The UKBA's revised guidance for Tier 4 sponsors, which requires them to acquire "Highly Trusted Sponsor" ("HTS") status from April 2012, was considered by the High Court in April of this year in the case of R (on the application of London College of Management Ltd) v Secretary of State for the Home Department [2012] EWHC 1029 (Admin). London College of Management is a private college which had been granted previously a Tier 4 sponsor licence which allowed it to offer courses to students from outside the European Economic Area. The College was refused HTS status by the UKBA on 2 bases:

  • The UKBA’s criteria for HTS status required the refusal rate for entry clearance for students issued with a Confirmation of Acceptance for Studies ("CAS")  from the sponsor to be under 20% in the 12 months before the HTS application.  The College failed on this ground as the number of refusals exceeded 20%.  The College argued that this was an unfair basis for refusal, as the reasons students issued with CAS were refused clearance or leave to remain were not necessarily the fault of the College.     

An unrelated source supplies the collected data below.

-- ==== Sys2Proof/Machine/State.lean ====
section
/-! DEFINITION. The state of the whole package as plain data, and its value at reset. Addresses, indices and counts are
Nat; register contents, masks and the fields the spec numbers bit by bit are bit vectors. Sparse maps (SMap) read as
their reader's default where nothing is listed. -/

namespace Sys2Proof.Machine

/-- Why the machine stops. No step of this model raises one: every instruction and event of the table has an effect in
every state. The one constructor stands for a state that no rule describes; nobody raises it (safe). -/
inductive Fault where
  /-- Raised by nobody: kept so that the type has a name to report (safe). -/
  | unreachableState
deriving DecidableEq, Repr

/-- Why an instruction has no meaning. -/
inductive Refusal where
  /-- Raised by an arm of `exec` whose instruction has no meaning yet: by none (safe). -/
  | notModelled (mnemonic : String)
deriving DecidableEq, Repr

/-! ### Registers and strands -/

/-- A vector or uniform register column with its A tag (R24, R41). -/
structure Val where
  bits : Word := 0
  tag : Bool := false
deriving DecidableEq, Repr

/-- The run state of a strand (R78). `why` and `mask` are the WHY field. -/
inductive Run where
  | vacant
  | active
  | yielded
  | parked (why : Nat)
  | waiting (mask : Nat)
deriving DecidableEq, Repr

/-- What a parked lane waits for, beside WHY: the data its release needs. -/
inductive ParkOn where
  | nothing
  | request (id : Nat)                       -- WHY 0: a home's answer (R270)
  | slot (ctx : Nat)                         -- WHY 1: a combine slot (R294)
  | barrier (mask : Option Nat)              -- WHY 2: BAR, or BARX with its mask (R170)
  | growth                                   -- WHY 3 (R167)
  | job (seq : Nat) (count : Option Nat)     -- WHY 4: CWAIT with its count, or EWAIT (R224)
  | page (vdev va : Nat)                     -- WHY 5: a translation (R154)
  | pool (iss : Nat) (granted : Bool)        -- WHY 6: pool grants of one CPUT issue (R296)
deriving DecidableEq, Repr

/-- One strand (R77), its item (R184), its sequence index (R237), its return slots (R232) and the hidden DEPTH copy of
R110. -/
structure Strand where
  pc : Pc := 0
  depth : Nat := 0
  base : Nat := 0
  floor : Nat := 0
  pword : BitVec 32 := 0x8000
  flags : BitVec 5 := 0
  run : Run := .vacant
  park : ParkOn := .nothing
  item : Word := 0
  seqIdx : BitVec 32 := 0
  slots : Nat := 0
  hdepth : Nat := 0
  refused : Option Nat := none    -- page (VA) whose fault request the service refused: unmapped at the reissue (R335)
  covers : SMap (List Nat) := []  -- the covers that its remote requests' answers have returned, by target package (R373)
  pkgs : List Nat := []           -- packages that its remote requests and completed remote copies have reached (R373)
  acq : Nat := 0                  -- writes performed on its die when it last acquired: what may happen before what it does next (R322)
deriving DecidableEq, Repr

/-- One write of sheaf state that an instruction has issued (R59). A tag of `none` keeps the tag. -/
inductive Wr where
  | v (lane entry : Nat) (mask bits : Word) (tag : Option Bool)
  | u (idx : Nat) (mask bits : Word) (tag : Option Bool)
  | p (lane idx : Nat) (val : Option Bool) (tag : Option Bool)
  | f (lane : Nat) (set clr : BitVec 5)
deriving DecidableEq, Repr

/-- An outstanding result (R59): written at cycle `due` when the latency is fixed (R61), by RESULT_RETURN once `ready`
when it is variable (R62). -/
structure Pending where
  seq : Nat := 0
  due : Option Nat := none
  ready : Bool := true
  waits : Nat := 0                -- answers of homes still to come
  slotOf : Lanes := 0             -- lanes whose return slot it occupies (R232)
  writes : List Wr := []
deriving DecidableEq, Repr

/-- A trap raised and not yet delivered (R107): one cause and address for each faulting lane. -/
structure TrapReq where
  iss : Nat := 0
  code : Nat := 0
  causes : List (Nat × Nat × Nat) := []     -- lane, cause code of R115, address
deriving DecidableEq, Repr

/-- A mapped translation (R334, R339): grade 8 is P. -/
structure Mapping where
  vdev : Nat := 0
  va : Nat := 0
  size : Nat := 65536
  pa : Nat := 0
  r : Bool := true
  w : Bool := true
  x : Bool := false
  grade : Nat := 8
  migrating : Bool := false
deriving DecidableEq, Repr

/-- What a leader tells its shadow beside results and strands (R180): a new strand's V0, an entry that a RET restored, a uniform
register that a trap's entry or return wrote. -/
inductive Told where
  | born (lane : Nat) (v0 : Val)
  | entry (lane e : Nat) (v : Val)
  | uni (k : Nat) (v : Val)
deriving DecidableEq, Repr

/-- Why a sheaf issues nothing although it has a batch. -/
inductive Hold where
  | none
  | home (ids : List Nat)     -- answers of a home for one issue (R271, R272)
  | chain                     -- a CHAIN that waits to form (R243)
  | service                   -- a trap with the management service (R111)
  | debug                     -- a breakpoint held for the host (R396)
  | commit                    -- an instruction that waits for a forced commit (R178)
deriving DecidableEq, Repr
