-- ==== Sys2Proof/WellFormed.lean ====
section
/-! DEFINITION. The opcode map, each row's operand fields, and what a well-formed instruction is: the checks that R72
makes on the word alone (rows 5 to 8), as Booleans on the decoded fields. -/

namespace Sys2Proof

def Ty.code : Ty → Nat
  | .s8 => 0 | .s16 => 1 | .s32 => 2 | .s64 => 3 | .n8 => 4 | .n16 => 5 | .n32 => 6 | .n64 => 7
  | .f16 => 8 | .bf16 => 9 | .f32 => 10 | .f64 => 11 | .tb8 => 12 | .tb4 => 13

def Ty.ofCode : Nat → Option Ty
  | 0 => some .s8 | 1 => some .s16 | 2 => some .s32 | 3 => some .s64
  | 4 => some .n8 | 5 => some .n16 | 6 => some .n32 | 7 => some .n64
  | 8 => some .f16 | 9 => some .bf16 | 10 => some .f32 | 11 => some .f64
  | 12 => some .tb8 | 13 => some .tb4 | _ => none

def Rnd.code : Rnd → Nat
  | .rne => 0 | .rtz => 1 | .rup => 2 | .rdn => 3

def Rnd.ofCode : Nat → Rnd
  | 1 => .rtz | 2 => .rup | 3 => .rdn | _ => .rne

def Scope.code : Scope → Nat
  | .strand => 0 | .sheaf => 1 | .team => 2 | .core => 3 | .cluster => 4 | .die => 5 | .package => 6 | .system => 7

def Scope.ofCode : Nat → Option Scope
  | 0 => some .strand | 1 => some .sheaf | 2 => some .team | 3 => some .core
  | 4 => some .cluster | 5 => some .die | 6 => some .package | 7 => some .system | _ => none

def Cmp.code : Cmp → Nat
  | .lt => 0 | .le => 1 | .eq => 2 | .ne => 3 | .ge => 4 | .gt => 5

def Cmp.ofCode : Nat → Option Cmp
  | 0 => some .lt | 1 => some .le | 2 => some .eq | 3 => some .ne | 4 => some .ge | 5 => some .gt | _ => none

/-- The ten operand formats (R64 to R66). -/
inductive Fmt where
  | r | w | m | x | b | j | n | s | q | e
deriving DecidableEq, Repr

/-- The operands of a word, by format. -/
inductive Body where
  | r (o : OpR) | w (o : OpW) | m (o : OpM) | x (o : OpX) | b (o : OpB)
  | j (o : OpJ) | n (o : OpN) | s (o : OpS) | q (o : OpQ) | e (o : OpE)
deriving DecidableEq, Repr

/-- A word's meaning-bearing parts. -/
structure Enc where
  major : Nat
  fn : Nat
  ctl : Ctl
  body : Body
deriving DecidableEq, Repr

/-- The format of a major; `none` for 0x00 and the dashes of R70. -/
def Fmt.ofMajor (m : Nat) : Option Fmt :=
  if m = 0 then none
  else if m = 0x01 then some .n else if m = 0x02 then some .b else if m = 0x03 then some .j
  else if m = 0x04 then some .n else if m = 0x05 then some .b else if m = 0x06 then some .j
  else if m = 0x07 then some .n
  else if m ≤ 0x0A then some .s else if m = 0x0B then some .b else if m = 0x0C then some .n
  else if m = 0x0D then some .b else if m ≤ 0x11 then some .n
  else if m < 0x18 then none
  else if m = 0x2C then some .w
  else if m ≤ 0x2D then some .r
  else if m < 0x30 then none
  else if m ≤ 0x48 then some .r
  else if m < 0x50 then none
  else if m ≤ 0x55 then some .m else if m = 0x56 then some .s
  else if m < 0x58 then none
  else if m ≤ 0x5E then some .s
  else if m < 0x60 then none
  else if m ≤ 0x68 then some .q
  else if m < 0x70 then none
  else if m ≤ 0x77 then some .e
  else if m ≤ 0x7D then some .x
  else if m ≤ 0x7F then some .s
  else none

/-- How many fn values a major lists (R70); 1 outside the families. -/
def fnCount (m : Nat) : Nat :=
  if m = 0x23 then 5 else if m = 0x24 then 2 else if m = 0x26 then 3 else if m = 0x2A then 6
  else if m = 0x36 then 6 else if m = 0x38 then 8 else if m = 0x43 then 3 else if m = 0x44 then 6
  else if m = 0x45 then 2 else if m = 0x56 then 3 else if m = 0x78 then 11 else if m = 0x7D then 6
  else if m = 0x7E then 2 else if m = 0x7F then 6 else 1

/-- What a slot of format R holds in a row of R117. -/
inductive Use where
  | no      -- unused: zero
  | reg     -- a register, uniform under U = 1 or under its kind bit
  | vec     -- a vector register
  | uni     -- a uniform register
  | pred    -- a predicate
  | vote    -- VOTE's source (R142)
  | ty      -- a type code
deriving DecidableEq, Repr

inductive ImUse where
  | no | yes | need
deriving DecidableEq, Repr

/-- A row of R117. -/
structure RRow where
  d : Use := .reg
  a : Use := .reg
  b : Use := .reg
  c : Use := .no
  tys : List Ty := []
  rnd : Bool := false
  im : ImUse := .no
  u : Bool := true
  x : List Nat := [0]
  apx : Bool := true
deriving DecidableEq, Repr

def tysInt : List Ty := [.s8, .s16, .s32, .s64, .n8, .n16, .n32, .n64]
def tysSgn : List Ty := [.s8, .s16, .s32, .s64]
def tysNat : List Ty := [.n8, .n16, .n32, .n64]
def tysFlt : List Ty := [.f16, .bf16, .f32, .f64]
def tysTb : List Ty := [.tb8, .tb4]
def tysMem : List Ty := [.s8, .s16, .s32, .s64, .n8, .n16, .n32, .n64, .f16, .bf16, .f32, .f64]
def tysMat : List Ty := [.tb8, .tb4, .bf16, .f16, .f32]

/-- The rows of R117, by major and fn. -/
def rRow (m fn : Nat) : RRow :=
  if m ≤ 0x1A then { tys := tysInt, im := .yes, x := [0, 1] }
  else if m = 0x1B then { tys := tysInt, im := .yes }
  else if m = 0x1C then { c := .reg, tys := tysInt, x := [0, 1] }
  else if m ≤ 0x20 then { tys := tysInt, im := .yes }
  else if m ≤ 0x22 then { b := .no, tys := tysSgn, x := [0, 1] }
  else if m = 0x23 then
    if fn = 3 then { b := .no, tys := tysInt } else { tys := tysInt, im := .yes }
  else if m ≤ 0x25 then { tys := tysInt, im := .yes }
  else if m = 0x26 then { b := .no, tys := tysNat }
  else if m = 0x27 then { tys := [.s32, .s64, .n32, .n64], im := .yes }
  else if m = 0x28 then { c := .reg, tys := [.n32, .n64] }
  else if m = 0x29 then { c := .pred }
  else if m = 0x2A then { d := .pred, tys := tysInt, im := .yes, x := [0, 1, 2] }
  else if m = 0x2B then { a := .no, im := .yes, tys := tysMem }
  else if m = 0x2D then { tys := [.n64], im := .yes, x := [0, 1, 2, 3] }
  else if m ≤ 0x32 then { tys := tysFlt, rnd := true, im := .yes }
  else if m = 0x33 then { c := .reg, tys := tysFlt, rnd := true }
  else if m ≤ 0x35 then { tys := tysFlt, im := .yes }
  else if m = 0x36 then { d := .pred, tys := tysFlt, im := .yes, x := [0, 1, 2] }
  else if m = 0x37 then { b := .no, tys := tysFlt, apx := false }
  else if m = 0x38 then { b := .no, tys := tysFlt, rnd := true }
  else if m ≤ 0x3A then { tys := tysFlt, rnd := true, im := .yes }
  else if m = 0x3B then { b := .no, c := .ty, tys := tysMem, rnd := true, x := [0, 1] }
  else if m = 0x3C then { c := .reg, tys := tysTb, u := false }
  else if m = 0x3D then { tys := tysTb, u := false }
  else if m = 0x3E then
    { tys := [.s8, .s16, .s32, .n8, .n16, .n32, .f16, .bf16, .f32], rnd := true, u := false }
  else if m = 0x3F then
    { b := .no, tys := [.s16, .s32, .s64, .n16, .n32, .n64, .f32, .f64], u := false, x := [0, 1, 2, 3] }
  else if m = 0x40 then { tys := tysInt ++ tysFlt, im := .yes }
  else if m = 0x41 then { tys := tysNat, u := false }
  else if m = 0x42 then { b := .no, tys := tysNat, im := .need, u := false }
  else if m = 0x43 then
    if fn = 2 then { d := .uni, a := .vote, b := .no, apx := false }
    else { d := .pred, a := .vote, b := .no, u := false, apx := false }
  else if m = 0x44 then
    if fn ≤ 2 then { d := .pred, a := .pred, b := .pred, u := false, x := [0, 1, 2, 3], apx := false }
    else if fn = 3 then { d := .pred, a := .pred, b := .no, u := false, x := [0, 1], apx := false }
    else if fn = 4 then { d := .vec, a := .no, b := .no, u := false, apx := false }
    else { d := .no, a := .vec, b := .no, u := false, apx := false }
  else if m = 0x45 then
    if fn = 0 then { d := .vec, a := .no, b := .no, u := false, apx := false }
    else { d := .no, a := .no, im := .yes, u := false, apx := false }
  else if m = 0x46 then { b := .no, apx := false }
  else if m = 0x47 then { d := .pred, a := .pred, b := .no, u := false, apx := false }
  else { b := .no, x := [0, 1], apx := false }

/-- A d or a field keeps the zero bits that its use leaves (R66: a uniform's or a predicate's slot). -/
def Use.fieldOk (k : Use) (u : Bool) (v : Nat) : Bool :=
  match k with
  | .no => v == 0
  | .reg => !u || v < 64
  | .vec => true
  | .uni => v < 64
  | .pred => v < 16
  | .vote => if v < 64 then v < 16 else v % 64 < 8
  | .ty => v < 16

/-- The same for a b or c slot. -/
def Use.slotOk (k : Use) (s : Slot) : Bool :=
  match k with
  | .no => s == {}
  | .reg => !s.uni || s.idx < 64
  | .pred | .ty => !s.uni && s.idx < 16
  | _ => true

/-- Row 6 of R72 for format R: the fields that a row leaves are zero, bits 15:8 of SHFLI's immediate among them (R141).
`ty` is the type field's code. PACK of an integer type uses no rounding, and R117 gives its row one: such a word is
accepted and its rounding has no effect (DESIGN CHOICE, log entry 45). -/
def rReserved (m fn : Nat) (o : OpR) (ty : Nat) : Bool :=
  let r := rRow m fn
  let set := m == 0x48 && o.x % 2 == 1
  let dUse := if m == 0x48 && !set then Use.pred else r.d
  dUse.fieldOk o.u o.d && r.a.fieldOk o.u o.a
  && (match o.bc with
      | .regs b c =>
        (if r.b == .pred then !b.uni && b.idx < 16 else r.b.slotOk b)
        && (if r.c == .pred then r.c.slotOk c else r.c.slotOk c)
      | .imm _ => true)
  && (r.rnd || o.rnd == .rne)
  && (if r.tys.isEmpty then ty == 0 else true)
  && (if m == 0x2B then (match o.bc with | .regs _ _ => ty == 0 | .imm _ => true) else true)
  && (if m == 0x3B then
        (match o.bc with
         | .regs _ c => !(ty < 8 && c.idx < 8) || o.rnd == .rne
         | .imm _ => true)
      else true)
  && (if m == 0x42 then (match o.bc with | .regs _ _ => true | .imm v => v < 256) else true)

/-- Row 8 of R72 for format R. -/
def rTypes (m fn : Nat) (o : OpR) : Bool :=
  let r := rRow m fn
  (r.tys.isEmpty || r.tys.contains o.ty)
  && (if m == 0x3B then (match o.bc with | .regs _ c => c.idx < 12 | .imm _ => true) else true)

/-- Row 6 for format M (R65, R150). -/
def mReserved (m : Nat) (o : OpM) (ty : Nat) : Bool :=
  if m == 0x55 then o.t == 0 && ty == 0 else (!o.u || o.t < 64)

def mTypes (m : Nat) (o : OpM) : Bool := m == 0x55 || tysMem.contains o.ty

/-- A base or index that a row does not use: its field is zero. -/
def unusedOpt (v : Option Nat) : Bool := v.getD 0 == 0

/-- Row 6 for format X (R233, R240, R275, R291). STBL and CCFG have BN = 0. -/
def xReserved (m fn : Nat) (o : OpX) (ty : Nat) : Bool :=
  if m == 0x78 then
    if fn == 10 then o.d == 0 && o.base == some 0 && o.index == some 0 && o.e == 0 && o.g == 0 && ty == 0
    else (fn == 7 || o.g == 0) && (fn != 9 || o.d == 0)
  else if m == 0x79 then o.d == 0 && o.g == 0 && ty == 0 && o.e < 64 && o.base.isSome && unusedOpt o.index
  else if m == 0x7A then o.e == 0 && o.g < 16
  else if m == 0x7B then o.d == 0 && o.g < 16
  else if m == 0x7C then o.g < 16 && ty == 0 && (o.g == 14 || o.e == 0)
  else
    ty == 0 &&
    (if fn == 0 then o.d == 0 && o.g == 0 && o.e < 64 && o.base.isSome && unusedOpt o.index
     else if fn == 1 then
       o.g < 16 && (if o.e ≥ 64 then (o.e - 64) < 16 else o.e == 0) && unusedOpt o.base && unusedOpt o.index
     else if fn == 2 then o.d == 0 && o.g == 0
     else if fn == 3 then o.d == 0
     else if fn == 4 then o.g == 0 && unusedOpt o.base && unusedOpt o.index
     else o.d == 0 && o.g == 0 && unusedOpt o.base && unusedOpt o.index)

def xTypes (m fn : Nat) (o : OpX) : Bool :=
  if m == 0x78 then
    if fn ≤ 2 then [Ty.s32, .s64, .n32, .n64].contains o.ty
    else if fn ≤ 7 then [Ty.n32, .n64].contains o.ty
    else if fn ≤ 9 then [Ty.f32, .f64].contains o.ty
    else true
  else if m == 0x7A || m == 0x7B then tysMem.contains o.ty
  else true

/-- Row 6 for format S. `sc` is the scope field's code. The fields that SAVECTX and RESTCTX do not use are theirs to refuse, with
ill-operand (R356). -/
def sReserved (m fn : Nat) (o : OpS) (sc : Nat) : Bool :=
  let noD := o.d == 0
  let noB := o.b == {}
  let noSel := o.sel == 0
  let noSc := sc == 0
  let uniB := !o.b.uni || o.b.idx < 64
  let entry := m == 0x7F && (fn == 3 || fn == 4)
  (o.a == 0 || entry) &&
  (if m ≤ 0x0A then noD && noB && noSc
   else if m == 0x56 then noD && noB && noSel
   else if m == 0x58 then noD && noB && noSc
   else if m == 0x59 then noD && noB && noSel && noSc
   else if m == 0x5A then noD && uniB && noSel && noSc
   else if m == 0x5B || m == 0x5E then noB && noSc && (o.sel < 128 || o.d < 64)
   else if m == 0x5C || m == 0x5D then
     o.d < 16 && noSc && (if o.sel ≥ 128 then noB && o.sel - 128 < 16 else noSel && uniB)
   else if m == 0x7E then noD && noB && noSel
   else if fn == 0 then noD && noSel && uniB
   else if fn == 1 then o.d < 64 && uniB && noSc
   else if entry then o.d < 64 && uniB
   else if fn ≤ 4 then o.d < 64 && uniB && noSel && noSc
   else noD && noB && noSc)

def sTypes (m fn : Nat) (o : OpS) : Bool :=
  if m == 0x56 then o.scope != .strand
  else if m == 0x7E then
    if fn == 0 then o.scope == .package || o.scope == .system
    else o.scope == .core || o.scope == .cluster || o.scope == .die || o.scope == .package
  else if m == 0x7F && fn == 0 then o.scope == .die || o.scope == .package
  else true

/-- Row 6 for format Q (R199, R242). -/
def qReserved (m : Nat) (o : OpQ) (ty : Nat) : Bool :=
  let zOk := if m == 0x60 || m == 0x61 then o.z == 0 else true
  let aOk := if m == 0x61 || m == 0x63 then o.sA == 0 else true
  let nOk := if m == 0x60 || m == 0x61 || m == 0x63 then o.sN == 0 else true
  let lOk := if m == 0x61 || m == 0x63 || m == 0x64 || m == 0x65 then o.latch == 0 else true
  let rOk := m == 0x64 || o.rnd == .rne
  let xOk := if m == 0x60 || m == 0x64 || m == 0x65 then o.x ≤ 1 else o.x == 0
  let tOk := if m == 0x61 || m == 0x63 then ty == 0 else true
  zOk && aOk && nOk && lOk && rOk && xOk && tOk

def qTypes (m : Nat) (o : OpQ) : Bool :=
  if m == 0x61 || m == 0x63 then true
  else if m == 0x64 then [Ty.f64, .f32, .f16, .bf16].contains o.ty
  else if m == 0x65 then o.ty == .f32
  else if m == 0x67 then [Ty.tb8, .bf16, .f16, .f32].contains o.ty
  else tysMat.contains o.ty

/-- Row 6 for format E (R222). Under SN = 1 `so` is a field that R66 requires to be zero. -/
def eReserved (m : Nat) (o : OpE) (ty : Nat) : Bool :=
  let tOk := m == 0x71 || m == 0x77 || ty == 0
  if m == 0x73 || m == 0x74 || m == 0x75 then
    o.so == 0 && !o.sn && o.chan == 0 && o.x == 0 && tOk && (m != 0x74 || o.sd == 0)
  else (if m == 0x71 then o.x < 4 else o.x == 0) && tOk && (!o.sn || o.so == 0)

The court dismissed this argument, stating that the rationale for the requirement was to judge the extent to which investigations carried out by the sponsor ensured that students genuinely intended to complete their studies in order to lower refusal rates.  The court indicated that 20% was a generous threshold and felt that it is more workable to have a percentage threshold; otherwise it would be necessary to debate in each case the reason for refusal and if the refusal should count against the sponsor or not.  In any case, the court decided that even if the reasons for the College’s refusals were taken into account, as they argued they should be, the number of refusals the College should have anticipated exceeded 20%.  

  • The College was also refused HTS status on the basis that the UKBA considered it had failed to comply with certain Tier 4 reporting duties, which required it to report all students that failed to enrol at the College within the enrolment period.  The College argued that this was also an unfair basis for refusal as it was unnecessary to report that a student had failed to enrol at the College if they had been refused clearance and had not entered the UK as no enforcement action was therefore necessary. 

The court held that all failures to enrol should be reported in order to make the obligation clear and unambiguous.  A qualification on this requirement would be unworkable as a sponsor would not necessarily know whether clearance had been granted or why a student failed to enrol.